A preocupação dos espanhóis pelo TGV não reside, com certeza, na pretensão e facilidade de acesso a Lisboa, à Costa do Sol, à Costa de Prata, ao Litoral Alentejano ou seja onde for, para virem passar um calmo e merecido repouso de fim-de-semana ou mais prolongada e veraneante estadia(1). O interesse dos espanhóis corresponde exactamente ao que, Henrique Raposo, na sua crónica de hoje, no semanário Expresso, advoga devermos entregar de mão beijada a «nuestros hermanos», ou seja, a definitiva transformação e plena afirmação de Madrid como o Centro, por excelência, sem contestação, de toda a Península Ibérica.


Henrique Raposo, não se afirmando favorável aos actuais planos de construção do TGV, defende, no entanto, em alternativa, a construção de uma linha de Velocidade Alta para mercadorias, ligando directamente Sines a Madrid. Proposta extraordinária que os espanhóis não deixarão, com certeza, de aplaudir e agradecer reconhecidamente.


Na verdade, se até Badajoz as mercadorias irão ser transportadas em Alta Velocidade ou Velocidade Alta, não se afigura constituir aspecto de magna importância uma vez que, deslocadas em Alta Velocidade ou Velocidade Alta, quanto importa, de facto, é que aportem a Madrid para serem distribuídas a partir daí.


O Comandante Virgílio de Carvalho não se cansou de defender em sucessivas obras de escassa repercussão pública e quase nula repercussão política, a importância estratégica para Portugal do porto de Sines, o único porto natural de águas profundas de toda a Península Ibérica, como porto de «transhippment», como se diz na gíria, não para nos ligarmos, como é evidente, a Madrid mas para, servindo eminentemente como de porto de transbordo de carga dos navios de maior calado para navios de menor calado, com capacidade proceder à respectiva distribuição por essa Europa fora, seja via Mar do Norte, seja via Mediterrâneo, permitir-lhe afirmar a sua vocação natural e inerente capacidade única como centro europeu no que respeita a todo o transporte marítimo, concorrendo directamente com portos como o de Roterdão.

Longos anos passados, muitas obras depois, falecido já inclusive o Comandante Virgílio de Carvalho, continuamos como se nunca ninguém houvesse pensado fosse o que fosse, houvesse dito, ou mais ainda, escrito, fosse o que fosse. Para gáudio e grande regozijo dos espanhóis, com certeza, e mal dos nossos pecados.

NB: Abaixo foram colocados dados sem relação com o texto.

-- ==== Sys2Proof/Decode.lean ====
section
/-! DEFINITION. The decoder of spec/30_encoding.md (R100 to R108), total on any bytes; the encoder
written from the same table; and the opcode map of R104 as data, a mask and a pattern per row. -/

namespace Sys2Proof

/-- `op = w[15:12]` (R101). -/
def opField (w : Word) : BitVec 4 := w.extractLsb' 12 4

/-- `x = w[11:8]` (R101), a register number. -/
def xField (w : Word) : Reg := (w.extractLsb' 8 4).toFin

/-- `y = w[7:4]` (R101), a register number. -/
def yField (w : Word) : Reg := (w.extractLsb' 4 4).toFin

/-- `n = w[3:0]` (R101). -/
def nField (w : Word) : BitVec 4 := w.extractLsb' 0 4

/-- `nn = w[7:0]` (R101). -/
def nnField (w : Word) : Byte := w.extractLsb' 0 8

/-- `nnn = w[11:0]` (R101). -/
def nnnField (w : Word) : Nnn := w.extractLsb' 0 12

/-- The group op = 0x0 (R104, R105). -/
def decodeSystem (w : Word) : Option Instr :=
  if w = 0x00E0#16 then some .cls
  else if w = 0x00EE#16 then some .ret
  else none

/-- The group op = 0x8, selected by bits 3:0 (R104, R105). -/
def decodeAlu (w : Word) : Option Instr :=
  match (nField w).toNat with
  | 0x0 => some (.ldReg (xField w) (yField w))
  | 0x1 => some (.orReg (xField w) (yField w))
  | 0x2 => some (.andReg (xField w) (yField w))
  | 0x3 => some (.xorReg (xField w) (yField w))
  | 0x4 => some (.addReg (xField w) (yField w))
  | 0x5 => some (.subReg (xField w) (yField w))
  | 0x6 => some (.shrReg (xField w) (yField w))
  | 0x7 => some (.subnReg (xField w) (yField w))
  | 0xE => some (.shlReg (xField w) (yField w))
  | _ => none

/-- The group op = 0xE, selected by bits 7:0 (R104, R105). -/
def decodeKey (w : Word) : Option Instr :=
  if nnField w = 0x9E#8 then some (.skp (xField w))
  else if nnField w = 0xA1#8 then some (.sknp (xField w))
  else none

/-- The group op = 0xF, selected by bits 7:0 (R104, R105). -/
def decodeIndex (w : Word) : Option Instr :=
  if nnField w = 0x1E#8 then some (.addI (xField w))
  else if nnField w = 0x29#8 then some (.ldF (xField w))
  else if nnField w = 0x33#8 then some (.ldB (xField w))
  else if nnField w = 0x55#8 then some (.ldStore (xField w))
  else if nnField w = 0x65#8 then some (.ldLoad (xField w))
  else none

/-- The decoder on one word: a pure function of the word (R101, R104, R108). `none` is an
unimplemented opcode (R105). The last case is never reached: op has four bits. -/
def decodeWord (w : Word) : Option Instr :=
  match (opField w).toNat with
  | 0x0 => decodeSystem w
  | 0x1 => some (.jp (nnnField w))
  | 0x2 => some (.call (nnnField w))
  | 0x3 => some (.seImm (xField w) (nnField w))
  | 0x4 => some (.sneImm (xField w) (nnField w))
  | 0x5 => if nField w = 0#4 then some (.seReg (xField w) (yField w)) else none
  | 0x6 => some (.ldImm (xField w) (nnField w))
  | 0x7 => some (.addImm (xField w) (nnField w))
  | 0x8 => decodeAlu w
  | 0x9 => if nField w = 0#4 then some (.sneReg (xField w) (yField w)) else none
  | 0xA => some (.ldI (nnnField w))
  | 0xB => some (.jpV0 (nnnField w))
  | 0xC => some (.rnd (xField w) (nnField w))
  | 0xD => some (.drw (xField w) (yField w) (nField w).toNat)
  | 0xE => decodeKey w
  | 0xF => decodeIndex w
  | _ => none

/-- Why a byte string has no instruction at its front. -/
inductive DecodeError where
  /-- Fewer than two bytes: an instruction is always two (R107). -/
  | truncated
  /-- The word matches no row of R104 (R105). -/
  | unimplementedOpcode (w : Word)
deriving DecidableEq, Repr

/-- The 16-bit word of two bytes, the first in bits 15:8: `(b0 << 8) | b1` (R74, R100). -/
def wordOfBytes (b0 b1 : Byte) : Word := b0 ++ b1

/-- Bits 15:8 of a word: the byte at the lower address (R75). -/
def highByte (w : Word) : Byte := w.extractLsb' 8 8

/-- Bits 7:0 of a word: the byte at the higher address (R75). -/
def lowByte (w : Word) : Byte := w.extractLsb' 0 8

/-- The decoder on bytes: it consumes exactly two (R107) and rejects by name. -/
def decode : List Byte → Except DecodeError (Instr × List Byte)
  | b0 :: b1 :: rest =>
    match decodeWord (wordOfBytes b0 b1) with
    | some i => .ok (i, rest)
    | none => .error (.unimplementedOpcode (wordOfBytes b0 b1))
  | [_] => .error .truncated
  | [] => .error .truncated

/-- The host's probe of the decoder: the word `w` of an opcode-table row of `nbits` bits (bits above
`nbits` are 0), laid out big-endian (R74) and decoded. Instructions are 16 bits long (R100). -/
def decodeTableWord (nbits w : Nat) : Option Instr :=
  if nbits ≤ 16 then
    let word : Word := BitVec.ofNat 16 (w % 2 ^ nbits)
    match decode [highByte word, lowByte word] with
    | .ok (i, _) => some i
    | .error _ => none
  else none

/-- The 4-bit field of a register number (R103). -/
def regBits (r : Reg) : BitVec 4 := BitVec.ofFin r

/-- A word of the shape op ++ nnn. -/
def encNnn (op : BitVec 4) (nnn : Nnn) : Word := op ++ nnn

/-- A word of the shape op ++ x ++ nn. -/
def encXnn (op : BitVec 4) (x : Reg) (nn : Byte) : Word := op ++ (regBits x ++ nn)

/-- A word of the shape op ++ x ++ y ++ n. -/
def encXyn (op : BitVec 4) (x y : Reg) (n : BitVec 4) : Word := op ++ (regBits x ++ (regBits y ++ n))

/-- The word of a well-formed instruction, from the table of R104. -/
def encode : Instr → Word
  | .cls => 0x00E0#16
  | .ret => 0x00EE#16
  | .jp nnn => encNnn 0x1 nnn
  | .call nnn => encNnn 0x2 nnn
  | .seImm x nn => encXnn 0x3 x nn
  | .sneImm x nn => encXnn 0x4 x nn
  | .seReg x y => encXyn 0x5 x y 0x0
  | .ldImm x nn => encXnn 0x6 x nn
  | .addImm x nn => encXnn 0x7 x nn
  | .ldReg x y => encXyn 0x8 x y 0x0
  | .orReg x y => encXyn 0x8 x y 0x1
  | .andReg x y => encXyn 0x8 x y 0x2
  | .xorReg x y => encXyn 0x8 x y 0x3
  | .addReg x y => encXyn 0x8 x y 0x4
  | .subReg x y => encXyn 0x8 x y 0x5
  | .shrReg x y => encXyn 0x8 x y 0x6
  | .subnReg x y => encXyn 0x8 x y 0x7
  | .shlReg x y => encXyn 0x8 x y 0xE
  | .sneReg x y => encXyn 0x9 x y 0x0
  | .ldI nnn => encNnn 0xA nnn
  | .jpV0 nnn => encNnn 0xB nnn
  | .rnd x nn => encXnn 0xC x nn
  | .drw x y n => encXyn 0xD x y (BitVec.ofNat 4 n)
  | .skp x => encXnn 0xE x 0x9E
  | .sknp x => encXnn 0xE x 0xA1
  | .addI x => encXnn 0xF x 0x1E
  | .ldF x => encXnn 0xF x 0x29
  | .ldB x => encXnn 0xF x 0x33
  | .ldStore x => encXnn 0xF x 0x55
  | .ldLoad x => encXnn 0xF x 0x65

/-- The two bytes of an instruction, in memory order (R74, R75). -/
def encodeBytes (i : Instr) : List Byte := [highByte (encode i), lowByte (encode i)]

/-- One row of the opcode map of R104: a word `w` belongs to it when `w &&& mask = pattern`; `build`
reads its operands from the fields of R101. -/
structure OpcodeRow where
  pattern : Word
  mask : Word
  build : Word → Instr

/-- Whether a word belongs to a row (R104). -/
def OpcodeRow.covers (r : OpcodeRow) (w : Word) : Bool := w &&& r.mask == r.pattern

/-- The rows 00E0 to 7xnn of R104. -/
def opcodeTableLow : List OpcodeRow :=
  [ ⟨0x00E0, 0xFFFF, fun _ => .cls⟩,
    ⟨0x00EE, 0xFFFF, fun _ => .ret⟩,
    ⟨0x1000, 0xF000, fun w => .jp (nnnField w)⟩,
    ⟨0x2000, 0xF000, fun w => .call (nnnField w)⟩,
    ⟨0x3000, 0xF000, fun w => .seImm (xField w) (nnField w)⟩,
    ⟨0x4000, 0xF000, fun w => .sneImm (xField w) (nnField w)⟩,
    ⟨0x5000, 0xF00F, fun w => .seReg (xField w) (yField w)⟩,
    ⟨0x6000, 0xF000, fun w => .ldImm (xField w) (nnField w)⟩,
    ⟨0x7000, 0xF000, fun w => .addImm (xField w) (nnField w)⟩ ]

/-- The rows 8xy0 to 9xy0 of R104. -/
def opcodeTableAlu : List OpcodeRow :=
  [ ⟨0x8000, 0xF00F, fun w => .ldReg (xField w) (yField w)⟩,
    ⟨0x8001, 0xF00F, fun w => .orReg (xField w) (yField w)⟩,
    ⟨0x8002, 0xF00F, fun w => .andReg (xField w) (yField w)⟩,
    ⟨0x8003, 0xF00F, fun w => .xorReg (xField w) (yField w)⟩,
    ⟨0x8004, 0xF00F, fun w => .addReg (xField w) (yField w)⟩,
    ⟨0x8005, 0xF00F, fun w => .subReg (xField w) (yField w)⟩,
    ⟨0x8006, 0xF00F, fun w => .shrReg (xField w) (yField w)⟩,
    ⟨0x8007, 0xF00F, fun w => .subnReg (xField w) (yField w)⟩,
    ⟨0x800E, 0xF00F, fun w => .shlReg (xField w) (yField w)⟩,
    ⟨0x9000, 0xF00F, fun w => .sneReg (xField w) (yField w)⟩ ]

/-- The rows Annn to Fx65 of R104. -/
def opcodeTableHigh : List OpcodeRow :=
  [ ⟨0xA000, 0xF000, fun w => .ldI (nnnField w)⟩,
    ⟨0xB000, 0xF000, fun w => .jpV0 (nnnField w)⟩,
    ⟨0xC000, 0xF000, fun w => .rnd (xField w) (nnField w)⟩,
    ⟨0xD000, 0xF000, fun w => .drw (xField w) (yField w) (nField w).toNat⟩,
    ⟨0xE09E, 0xF0FF, fun w => .skp (xField w)⟩,
    ⟨0xE0A1, 0xF0FF, fun w => .sknp (xField w)⟩,
    ⟨0xF01E, 0xF0FF, fun w => .addI (xField w)⟩,
    ⟨0xF029, 0xF0FF, fun w => .ldF (xField w)⟩,
    ⟨0xF033, 0xF0FF, fun w => .ldB (xField w)⟩,
    ⟨0xF055, 0xF0FF, fun w => .ldStore (xField w)⟩,
    ⟨0xF065, 0xF0FF, fun w => .ldLoad (xField w)⟩ ]

/-- The opcode map of R104, its 30 rows in order. -/
def opcodeTable : List OpcodeRow := opcodeTableLow ++ opcodeTableAlu ++ opcodeTableHigh

end Sys2Proof
end

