-- ==== Sys2Proof/Machine/Ops.lean ====
section
/-! DEFINITION. The shared operations: memory and the address check (spec/20_memory.md), the register
file, the pc, the stack, the host inputs, the framebuffer, and taking a fault (spec/60_exceptions.md
R333). There is no return from a fault (R339): the only way out of a faulted block is reset,
`resetBlock`, which stands beside `takeFault`. -/

namespace Sys2Proof.Machine

/-! ### Memory -/

/-- The reset content of an address, which an unlisted address reads as: `FONT` in 0x050 to 0x09F and
0x00 elsewhere (R71, R400, D6). -/
def background (c : Config) (a : Nat) : Byte :=
  if fontBase ≤ a ∧ a < fontBase + 80 then c.font.getD (a - fontBase) 0 else 0

/-- The listed byte of an address, if any. -/
def memLookup (a : Nat) : Memory → Option Byte
  | [] => none
  | (b, v) :: m => if b = a then some v else memLookup a m

/-- Memory with no entry for an address. -/
def memErase (a : Nat) : Memory → Memory
  | [] => []
  | (b, v) :: m => if b = a then memErase a m else (b, v) :: memErase a m

/-- Memory with an entry put at its place in the rising order. -/
def memInsert (a : Nat) (v : Byte) : Memory → Memory
  | [] => [(a, v)]
  | (b, w) :: m =>
    if a < b then (a, v) :: (b, w) :: m
    else if a = b then (a, v) :: m
    else (b, w) :: memInsert a v m

/-- `mem[a]` for an address that the check has passed. -/
def memRead (c : Config) (m : Memory) (a : Nat) : Byte := (memLookup a m).getD (background c a)

/-- `mem[a] <- v` for an address that the check has passed; keeps the canonical form. -/
def memWrite (c : Config) (a : Nat) (v : Byte) (m : Memory) : Memory :=
  if v = background c a then memErase a m else memInsert a v m

/-- `Memory.wf` from an address on. -/
def memWfFrom (c : Config) (lo : Nat) : Memory → Bool
  | [] => true
  | (a, v) :: m =>
    decide (lo ≤ a) && decide (a < memSize) && decide (v ≠ background c a) && memWfFrom c (a + 1) m

/-- The canonical form: addresses strictly rising and below 4096, no entry equal to what its address
reads as unlisted. -/
def Memory.wf (c : Config) (m : Memory) : Bool := memWfFrom c 0 m

/-- The byte at an effective address (R73). -/
def readByte (s : State) (a : Nat) : Byte := memRead s.cfg s.mem a

/-- Write the byte at an effective address (R73). -/
def writeByte (a : Nat) (v : Byte) (s : State) : State := { s with mem := memWrite s.cfg a v s.mem }

/-- Write bytes to effective addresses, first pair first (R75). -/
def writeBytes : List (Nat × Byte) → State → State
  | [], s => s
  | (a, v) :: rest, s => writeBytes rest (writeByte a v s)

/-- `EffAddr(a)` (R72); an error carries the out-of-range address. -/
def effAddr (p : RangePolicy) (a : Nat) : Except Nat Nat :=
  if a < memSize then .ok a
  else match p with
    | .fault => .error a
    | .wrap => .ok (a % memSize)

/-- All the addresses of an instruction checked in access order before anything is written (R335);
the error is the first that is out of range. -/
def effAddrs (p : RangePolicy) : List Nat → Except Nat (List Nat)
  | [] => .ok []
  | a :: rest =>
    match effAddr p a with
    | .error b => .error b
    | .ok b =>
      match effAddrs p rest with
      | .error e => .error e
      | .ok bs => .ok (b :: bs)

/-! ### Registers, pc -/

/-- Read of `V[r]` (R31). -/
def getV (s : State) (r : Reg) : Byte := s.v[r.val]

/-- Write of `V[r]` (R31); no register is hard-wired. -/
def setV (r : Reg) (b : Byte) (s : State) : State := { s with v := s.v.set r.val b }

/-- Write `V[k]`, `V[k+1]`, … from a list, up to VF (Fx65, R235). -/
def loadRegsFrom : Nat → List Byte → State → State
  | _, [], s => s
  | k, b :: bs, s => loadRegsFrom (k + 1) bs (if h : k < 16 then setV ⟨k, h⟩ b s else s)

/-- Write of I (R33). -/
def setI (a : Word) (s : State) : State := { s with i := a }

/-- `pc <- target` (R34); the target is not checked here. -/
def setPc (a : Word) (s : State) : State := { s with pc := a }

/-- `skip()`: `pc <- (pc + 2) mod 2^16` (R9); also the advance of the fetch (R110). -/
def advancePc (s : State) : State := { s with pc := s.pc + 2 }

/-- `if c: skip()` (R143 to R146, R301, R302). -/
def skipIf (c : Bool) (s : State) : State := if c then advancePc s else s

/-- The address of the instruction that executes: pc has already advanced by 2 (R34, R110). -/
def instrAddr (s : State) : Word := s.pc - 2

/-! ### Taking a fault -/

/-- The codes of R330. -/
def FaultCause.code : FaultCause → Nat
  | .unimplementedOpcode _ => 1
  | .stackOverflow => 2
  | .stackUnderflow => 3
  | .addressOutOfRange _ => 4
  | .keyIndexOutOfRange _ => 5

/-- `raise F(info)` (R333) for the instruction at address `a`: the record is written, `run` becomes
FAULTED, nothing else changes. -/
def takeFault (c : FaultCause) (a : Word) (s : State) : State :=
  { s with fault := some { cause := c, faultPc := a }, run := .faulted }

/-- A fault raised while an instruction executes: `fault_pc` is its own address (R334). -/
def raise (c : FaultCause) (s : State) : Host.Outcome State Fault Refusal :=
  .next (takeFault c (instrAddr s) s)

/-- `Reset()` (R400), the only way to leave STOPPED or FAULTED. What belongs to the host (its queued
inputs, what it has received) and the free-value counter stay (log entry 16). -/
def resetBlock (s : State) : State :=
  { State.resetWith s.cfg with
    hostIn := s.hostIn
    entropyIn := s.entropyIn
    keysIn := s.keysIn
    displayOut := s.displayOut
    draws := s.draws }

/-- Check an instruction's addresses, then go on with the effective ones; the first out of range
raises `AddressOutOfRange` before anything is written (R335). -/
def withEffAddrs (s : State) (addrs : List Nat)
    (go : List Nat → Host.Outcome State Fault Refusal) : Host.Outcome State Fault Refusal :=
  match effAddrs s.cfg.rangePolicy addrs with
  | .error a => raise (.addressOutOfRange a) s
  | .ok as => go as

/-! ### Host inputs: entropy, keypad, free values -/

/-- `rand()` (R9, R348): the next queued byte, else a free value. -/
def takeEntropy (s : State) : Byte × State :=
  match s.entropyIn with
  | b :: rest => (b, { s with entropyIn := rest })
  | [] => (Config.freeEntropy s.draws, { s with draws := s.draws + 1 })

/-- The sixteen key levels at one keypad read (R347): the next queued levels, else a free value. -/
def takeKeys (s : State) : BitVec 16 × State :=
  match s.keysIn with
  | k :: rest => (k, { s with keysIn := rest })
  | [] => (Config.freeKeys s.draws, { s with draws := s.draws + 1 })

/-- The flag of 8xyE under `SOURCE_RIGHT`, "any value in {0, 1}" (R192). -/
def takeShlFlag (s : State) : Bool × State :=
  (Config.freeShlFlag s.draws, { s with draws := s.draws + 1 })

/-! ### Framebuffer -/

/-- `fb[row][col]`; off the screen there is no pixel and the answer is false. -/
def pixel (fb : Framebuffer) (row col : Nat) : Bool :=
  if h : row < 32 ∧ col < 64 then (fb[row]'h.1)[col]'h.2 else false

/-- A flip: XOR of one pixel with 1 (R271). -/
def flipPixel (fb : Framebuffer) (row col : Nat) : Framebuffer :=
  if h : row < 32 ∧ col < 64 then
    fb.set row ((fb[row]'h.1).set col (!((fb[row]'h.1)[col]'h.2)) h.2) h.1
  else fb

/-- Every pixel 0 (R272). -/
def clearedFb : Framebuffer := Vector.replicate 32 (Vector.replicate 64 false)

/-- An event to the renderer (R346). -/
def emit (e : DisplayEvent) (s : State) : State := { s with displayOut := s.displayOut ++ [e] }

/-! ### Status and inspection -/

/-- The host's status read: `run` and the fault record, at any time (R349). -/
def hostStatus (s : State) : RunState × Option FaultRecord := (s.run, s.fault)

/-- The host's inspection: all state, when STOPPED or FAULTED (R350). -/
def hostInspect (s : State) : Option State :=
  match s.run with
  | .stopped => some s
  | .faulted => some s
  | .awaitingLoad => none
  | .running => none

end Sys2Proof.Machine
end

(1) Embora não se nos afigurando como primordial o transporte de passageiros da actual política espanhola no que respeita ao TGV, não podemos no entanto esquecer que uma rede de Alta Velocidade ligando Madrid toda a Península Ibérica e ao Norte da Europa, não deixa de reforçar também a sua centralidade, mesmo em termos de passageiros. Tudo dependerá, naturalmente, de futuras políticas de promoção e preços mas, com um Aeroporto de Lisboa longe do centro da cidade, com dificuldade de concorrer em termos de dimensão com Barajas, tudo se configura para que este transforme, de facto, no verdadeiro «hub» aeroportuário da Hispânia. Pelo menos assim o cremos.